また硫黄化合物系の蓄光性蛍光体粉末に放射性物質を添加したものは長時間自己発光をすることが可能であるが、放射性物質の使用は、人体への放射線障害及び環境汚染のため、国際的にも使用禁止されている。
1990年代初期にアルカリ土類金属のアルミン酸塩を主成分とする蓄光性蛍光体粉末が提案されている。アルカリ土類金属としてEuを用い、これによりアルミン酸を活性化した蓄光性蛍光体は発光強度が高く、発光時間も24時間以上と長く、化学的に安定で、耐久性に優れ、使用寿命も長い等の長所があり、広範囲に使用されている。例えば蛍光インク、蛍光塗料、蛍光プラスチック、蛍光ガラス、蛍光布、装飾製品や低強度光源等に応用されている。

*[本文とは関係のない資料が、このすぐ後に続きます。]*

-- ==== Sys2Proof/Laws/Commands.lean ====
section
/-!
SUPPORT. What each shared operation of the commands can do, said once: how a command ends, the stream reads, the cases of HAS_PAGE.
-/

namespace Sys2Proof.Machine

/-! ### The end of a command -/

theorem finish_ok (i : Instr) (s : State) : finish i.opcode .ok s = endOk i s := by simp [finish, endOk]

theorem finish_error (i : Instr) (c : Code) (s : State) (h : c ≠ .ok) : finish i.opcode c s = endError i c s := by
  simp [finish, endError, h]

theorem raise_eq (i : Instr) (c : Code) (s : State) (h : c ≠ .ok) : raise i.opcode c s = endError i c s :=
  finish_error i c s h

theorem endPage_eq (o : BitVec 64) (s : State) : endPage o s = endOk .hasPage { s with result := o } :=
  finish_ok .hasPage _

theorem failRecovery_eq (s : State) :
    failRecovery s = endError .hasPage .matrixNotInvertible { s with storeEn := false, store := [], lastMs := 0 } :=
  finish_error .hasPage _ _ (by decide)

/-- Every meaning answers a next state. -/
theorem exec_next (i : Instr) (s : State) : ∃ t, exec i s = .next t := by
  cases i <;> exact ⟨_, rfl⟩

/-! ### Stream reads and length checks -/

/-- Everything a stream read can do (R130, R131, R170). -/
theorem readField_cases (i : Instr) (n : Nat) (use : Nat → State → State) (s : State) :
    (s.pos.toNat + n ≤ s.len.toNat ∧
        readField i.opcode n use s = endOk i ((use (streamBits s.buf s.pos.toNat n) s).advance n)) ∨
      (s.len.toNat < s.pos.toNat + n ∧ readField i.opcode n use s = endError i .insufficientData s) := by
  unfold readField
  by_cases h : s.pos.toNat + n ≤ s.len.toNat
  · exact .inl ⟨h, by rw [if_pos h, finish_ok]⟩
  · exact .inr ⟨by omega, by rw [if_neg h, raise_eq _ _ _ (by decide)]⟩

/-- Everything a command under one length condition can do (R283). -/
theorem requireBits_cases (i : Instr) (need : Bool) (go s : State) :
    (need = true ∧ requireBits i.opcode need go s = endOk i go) ∨
      (need = false ∧ requireBits i.opcode need go s = endError i .insufficientData s) := by
  cases need
  · exact .inr ⟨rfl, by simp [requireBits, raise_eq i .insufficientData s (by decide)]⟩
  · exact .inl ⟨rfl, by simp [requireBits, finish_ok]⟩

theorem readField_ok (i : Instr) (n : Nat) (use : Nat → State → State) (s : State) (h : s.pos.toNat + n ≤ s.len.toNat) :
    readField i.opcode n use s = endOk i ((use (streamBits s.buf s.pos.toNat n) s).advance n) := by
  rcases readField_cases i n use s with ⟨-, he⟩ | ⟨hs, -⟩
  · exact he
  · omega

theorem readField_short (i : Instr) (n : Nat) (use : Nat → State → State) (s : State) (h : s.len.toNat < s.pos.toNat + n) :
    readField i.opcode n use s = endError i .insufficientData s := by
  rcases readField_cases i n use s with ⟨hs, -⟩ | ⟨-, he⟩
  · omega
  · exact he

theorem requireBits_ok (i : Instr) (p : Prop) [Decidable p] (go s : State) (h : p) :
    requireBits i.opcode (decide p) go s = endOk i go := by simp [requireBits, h, finish_ok]

theorem requireBits_short (i : Instr) (p : Prop) [Decidable p] (go s : State) (h : ¬ p) :
    requireBits i.opcode (decide p) go s = endError i .insufficientData s := by
  simp [requireBits, h, raise_eq i .insufficientData s (by decide)]

/-- A zero-extended field is the field: 64 bits hold it. -/
theorem zext64_toNat (m : Memory) (a n : Nat) (h : n ≤ 64) : (zext64 (streamBits m a n)).toNat = streamBits m a n := by
  have h1 := streamBits_lt m a n
  have h2 : 2 ^ n ≤ 2 ^ 64 := Nat.pow_le_pow_right (by decide) h
  simp only [zext64, BitVec.toNat_ofNat]
  exact Nat.mod_eq_of_lt (by omega)

/-- Bit `i` of a zero-extended field (R9, R10). -/
theorem zext64_bit (m : Memory) (a n i : Nat) (hi : i < 64) :
    (zext64 (streamBits m a n)).getLsbD i = fieldBit m a n i := by
  unfold zext64 fieldBit
  rw [BitVec.getLsbD_ofNat]
  by_cases h : i < n
  · simp [h, hi, streamBits_testBit]
  · simp only [hi, decide_true, Bool.true_and, h, decide_false, Bool.false_and]
    exact Nat.testBit_lt_two_pow (lt_of_lt_of_le (streamBits_lt m a n) (Nat.pow_le_pow_right (by decide) (by omega)))

/-- The value of a field has its sign bit up exactly when its first stream bit is 1. -/
theorem streamBits_top (m : Memory) (a n : Nat) (h : 0 < n) : 2 ^ (n - 1) ≤ streamBits m a n ↔ bufBit m a = true := by
  have ht := streamBits_testBit m a n (n - 1) (by omega)
  rw [show a + (n - 1 - (n - 1)) = a by omega] at ht
  rw [← ht, Nat.testBit_eq_decide_div_mod_eq, decide_eq_true_eq]
  have hlt := streamBits_lt m a n
  have h2 : 2 ^ n = 2 * 2 ^ (n - 1) := by rw [← Nat.pow_succ']; congr 1; omega
  have h3 : 0 < 2 ^ (n - 1) := Nat.two_pow_pos _
  have h4 : streamBits m a n / 2 ^ (n - 1) < 2 := by rw [Nat.div_lt_iff_lt_mul h3]; omega
  constructor
  · intro hle; have := Nat.div_pos hle h3; omega
  · intro hd
    by_contra hc
    rw [Nat.div_eq_of_lt (by omega)] at hd
    omega

/-- Bit `i` of a sign-extended field (R9, R10). -/
theorem sext64_bit (m : Memory) (a n i : Nat) (hi : i < 64) :
    (sext64 n (streamBits m a n)).getLsbD i = signedFieldBit m a n i := by
  unfold signedFieldBit sext64 signedField
  have hlt := streamBits_lt m a n
  by_cases h0 : n = 0
  · subst h0; simp
  have htop := streamBits_top m a n (Nat.pos_of_ne_zero h0)
  rw [if_neg h0]
  have e : (BitVec.ofNat n (streamBits m a n)).signExtend 64 = BitVec.ofInt 64
      (if 2 ^ (n - 1) ≤ streamBits m a n then (streamBits m a n : Int) - 2 ^ n else streamBits m a n) := by
    rw [BitVec.signExtend]
    congr 1
    rw [BitVec.toInt_eq_msb_cond, BitVec.msb_eq_decide]
    simp [Nat.mod_eq_of_lt hlt]
  rw [← e, BitVec.getLsbD_signExtend]
  by_cases h : i < n
  · rw [if_pos h, if_pos h, BitVec.getLsbD_ofNat, streamBits_testBit _ _ _ _ h]
    simp [h, hi]
  · rw [if_neg h, if_neg h, BitVec.msb_eq_decide]
    simp only [BitVec.toNat_ofNat, Nat.mod_eq_of_lt hlt, htop, hi, decide_true, Bool.true_and, Bool.decide_eq_true,
      Nat.pos_of_ne_zero h0]

/-- The bounds of a signed field (R10). -/
theorem signedField_bounds (m : Memory) (a n : Nat) (h : 0 < n) :
    -(2 ^ (n - 1)) ≤ signedField n (streamBits m a n) ∧ signedField n (streamBits m a n) < 2 ^ (n - 1) := by
  have hlt := streamBits_lt m a n
  have h2 : (2 : Int) ^ n = 2 * 2 ^ (n - 1) := by rw [← pow_succ']; congr 1; omega
  have hlt' : (streamBits m a n : Int) < 2 ^ n := by exact_mod_cast hlt
  unfold signedField
  rw [if_neg (by omega)]
  split
  · next hc =>
    have : (2 : Int) ^ (n - 1) ≤ streamBits m a n := by exact_mod_cast hc
    omega
  · next hc =>
    have : (streamBits m a n : Int) < 2 ^ (n - 1) := by exact_mod_cast not_le.mp hc
    omega

/-- A sign-extended field is the signed field: 64 bits hold it. -/
theorem sext64_toInt (m : Memory) (a n : Nat) (h : n ≤ 64) :
    (sext64 n (streamBits m a n)).toInt = signedField n (streamBits m a n) := by
  unfold sext64
  rw [BitVec.toInt_ofInt]
  rcases Nat.eq_zero_or_pos n with rfl | hn
  · rfl
  · have hb := signedField_bounds m a n hn
    have hp : (2 : Int) ^ (n - 1) ≤ 2 ^ 63 := pow_le_pow_right₀ (by decide) (by omega)
    exact Int.bmod_eq_of_le (by simp; omega) (by simp; omega)

/-! ### HAS_PAGE -/

theorem pagePayload_eq (s : State) : pagePayload s = payloadInPageIn s := readBytes_eq _ _ _

/-- The bookkeeping of a valid page, as one update (R241). -/
theorem noteMessage_eq (s : State) (mid : BitVec 5) :
    noteMessage mid s = { s with
      store := if isMessageChange mid s then [] else s.store
      storeEn := if isMessageChange mid s then true else s.storeEn
      lastMs := if isMessageChange mid s then 0 else s.lastMs
      lastMid := mid
      midValid := true } := by
  unfold noteMessage
  split <;> rfl

/-- The state of a valid page once it is stored (R241, R242). -/
def stored (s : State) : State :=
  { s with
    store := storeAfter s
    storeEn := if isMessageChange (headerMid (pageHeader s)) s then true else s.storeEn
    lastMs := BitVec.ofNat 6 (headerMs (pageHeader s))
    lastMid := headerMid (pageHeader s)
    midValid := true }

theorem storePage_noteMessage (s : State) :
    storePage (headerPid (pageHeader s)) (headerMs (pageHeader s)) (noteMessage (headerMid (pageHeader s)) s) = stored s := by
  rw [noteMessage_eq]
  simp only [storePage, stored, storeAfter, storeBefore, ← pagePayload_eq]
  rfl

/-- Everything HAS_PAGE can do, in the order of R283. -/
theorem hasPageWith_cases (poly : BitVec 9) (gen : Fin 92 → Fin 32 → Byte) (s : State) :
    (pageHeader s = Config.dummyMarker ∧ hasPageWith poly gen s = endOk .hasPage { s with result := 3 }) ∨
    (pageHeader s ≠ Config.dummyMarker ∧ (headerPid (pageHeader s) = 0 ∨ 92 < headerPid (pageHeader s)) ∧
      hasPageWith poly gen s = endError .hasPage .malformedHeader s) ∨
    (pageHeader s ≠ Config.dummyMarker ∧ 1 ≤ headerPid (pageHeader s) ∧ headerPid (pageHeader s) ≤ 92 ∧
      headerMt (pageHeader s) ≠ 1 ∧ hasPageWith poly gen s = endError .hasPage .unsupportedMsgType s) ∨
    (ValidPage s ∧ ¬ StoringEnabled s ∧ hasPageWith poly gen s = endOk .hasPage
      { s with result := 2, lastMid := headerMid (pageHeader s), midValid := true }) ∨
    (ValidPage s ∧ StoringEnabled s ∧ (storeAfter s).length < headerMs (pageHeader s) ∧
      hasPageWith poly gen s = endOk .hasPage { stored s with result := 0 }) ∨
    (ValidPage s ∧ StoringEnabled s ∧ headerMs (pageHeader s) ≤ (storeAfter s).length ∧
      ((recoveredMessage poly gen (headerMs (pageHeader s)) ((storeAfter s).take (headerMs (pageHeader s))) = none ∧
          hasPageWith poly gen s = endError .hasPage .matrixNotInvertible
            { stored s with storeEn := false, store := [], lastMs := 0 }) ∨
        ∃ m, recoveredMessage poly gen (headerMs (pageHeader s)) ((storeAfter s).take (headerMs (pageHeader s))) = some m ∧
          hasPageWith poly gen s = endOk .hasPage { stored s with
            storeEn := false, buf := s.buf.writeBytes 0 m.flatten, len := BitVec.ofNat 16 (424 * headerMs (pageHeader s)),
            pos := 0, mark := 0, result := 1 })) := by
  unfold hasPageWith
  by_cases hd : pageHeader s = Config.dummyMarker
  · exact .inl ⟨hd, by rw [if_pos hd, endPage_eq]⟩
  refine .inr ?_
  rw [if_neg hd]
  by_cases hp : headerPid (pageHeader s) = 0 ∨ Config.pidMax < headerPid (pageHeader s)
  · exact .inl ⟨hd, hp, by rw [if_pos hp, raise_eq _ _ _ (by decide)]⟩
  refine .inr ?_
  rw [if_neg hp]
  have h1 : 1 ≤ headerPid (pageHeader s) := by omega
  have h2 : headerPid (pageHeader s) ≤ 92 := by simp only [Config.pidMax] at hp; omega
  by_cases hm : headerMt (pageHeader s) ≠ Config.mtSupported
  · exact .inl ⟨hd, h1, h2, hm, by rw [if_pos hm, raise_eq _ _ _ (by decide)]⟩
  refine .inr ?_
  rw [if_neg hm]
  have hv : ValidPage s := ⟨hd, h1, h2, not_not.mp hm⟩
  have hen : (noteMessage (headerMid (pageHeader s)) s).storeEn = false ↔ ¬ StoringEnabled s := by
    rw [noteMessage_eq]
    unfold StoringEnabled
    cases isMessageChange (headerMid (pageHeader s)) s <;> simp
  unfold acceptPage
  by_cases he : StoringEnabled s
  · rw [if_neg (by rw [hen]; exact not_not.mpr he), storePage_noteMessage]
    refine .inr ?_
    have hcount : (stored s).count = (storeAfter s).length := rfl
    by_cases hc : (stored s).count < headerMs (pageHeader s)
    · exact .inl ⟨hv, he, hcount ▸ hc, by rw [if_pos hc, endPage_eq]⟩
    · refine .inr ⟨hv, he, by omega, ?_⟩
      rw [if_neg hc]
      unfold attemptRecovery
      have hsel : selectedPages (headerMs (pageHeader s)) (stored s) = (storeAfter s).take (headerMs (pageHeader s)) := rfl
      rw [hsel]
      cases hr : recoveredMessage poly gen (headerMs (pageHeader s)) ((storeAfter s).take (headerMs (pageHeader s))) with
      | none => exact .inl ⟨rfl, failRecovery_eq _⟩
      | some m => exact .inr ⟨m, rfl, endPage_eq _ _⟩
  · refine .inl ⟨hv, he, ?_⟩
    rw [if_pos (hen.mpr he), endPage_eq, noteMessage_eq]
    have : isMessageChange (headerMid (pageHeader s)) s = false := by
      unfold StoringEnabled at he
      cases h : isMessageChange (headerMid (pageHeader s)) s
      · rfl
      · exact absurd (.inl h) he
    rw [this]
    rfl

end Sys2Proof.Machine
end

上記アルカリ土類金属のアルミン酸塩よりなる蓄光性蛍光体粉末は、α−Al2O3と数種類の必要な原料化合物を混合して1300℃以上の高温で反応させて得られる、セラミックス状の非常に高硬度の固体粉末である。α−Al2O3は化学的に極めて安定であり、充分高い温度でなければアルカリ土類金属とは反応せず、高温の反応で初めて単斜晶形のアルミン酸塩を生成し、Eu2O3のようなランタノイド金属元素よりなる賦活剤が結晶中に導入されて、発光中心及び格子欠陥を形成する。この高硬度の製品は強力な粉砕処理を施さなければ、数10μの大きさの粉末とすることができない。
しかし粉砕時に生じる結晶の欠陥に賦活エネルギーが吸収され、発光が衰える。粒径が10μ以下になると発光の強度が急激に低下し、粒径が3μ以下となると、発光が微弱となり、実用に供することが困難となる。オフセット印刷用蛍光インク、電子複写機用蛍光トナー、繊維染色用染料等の用途に蓄光性蛍光体粉末を使用するには、極めて微粒の粉末が必要であり、従来の公知のアルカリ土類金属のアルミン酸塩よりなる蓄光性蛍光体粉末では、充分な発光強度を有する微粒粉末を得ることは不可能であった。
一方アルミン酸塩蓄光性蛍光体中で+2と+3価のイオンが蛍光物質の賦活剤として働く際、全く異なるスペクトルの発光をする。アルカリ土類金属のアルミン酸塩では、2価のEuイオンのみが格子欠陥を形成し得る。蓄光性蛍光体を製造する際に、通常は+3価のEu2O3をEuイオン源として添加、混合して、高温に加熱するが、加熱反応中に+3価のEuを+2価のEuに還元する必要がある。従ってこの固相反応を還元性雰囲気中で行う必要があり、+3価のEuの+2価のEuへの還元収率は蓄光性蛍光体の品質を決定する。従来の方法は水素ガスを約5%含む窒素ガス流中で反応を行い、Euイオンの還元を行っているが、その反応は密閉容器中で行う必要があり、操作が煩雑となり、生産コストが嵩みまた大量生産が困難であった。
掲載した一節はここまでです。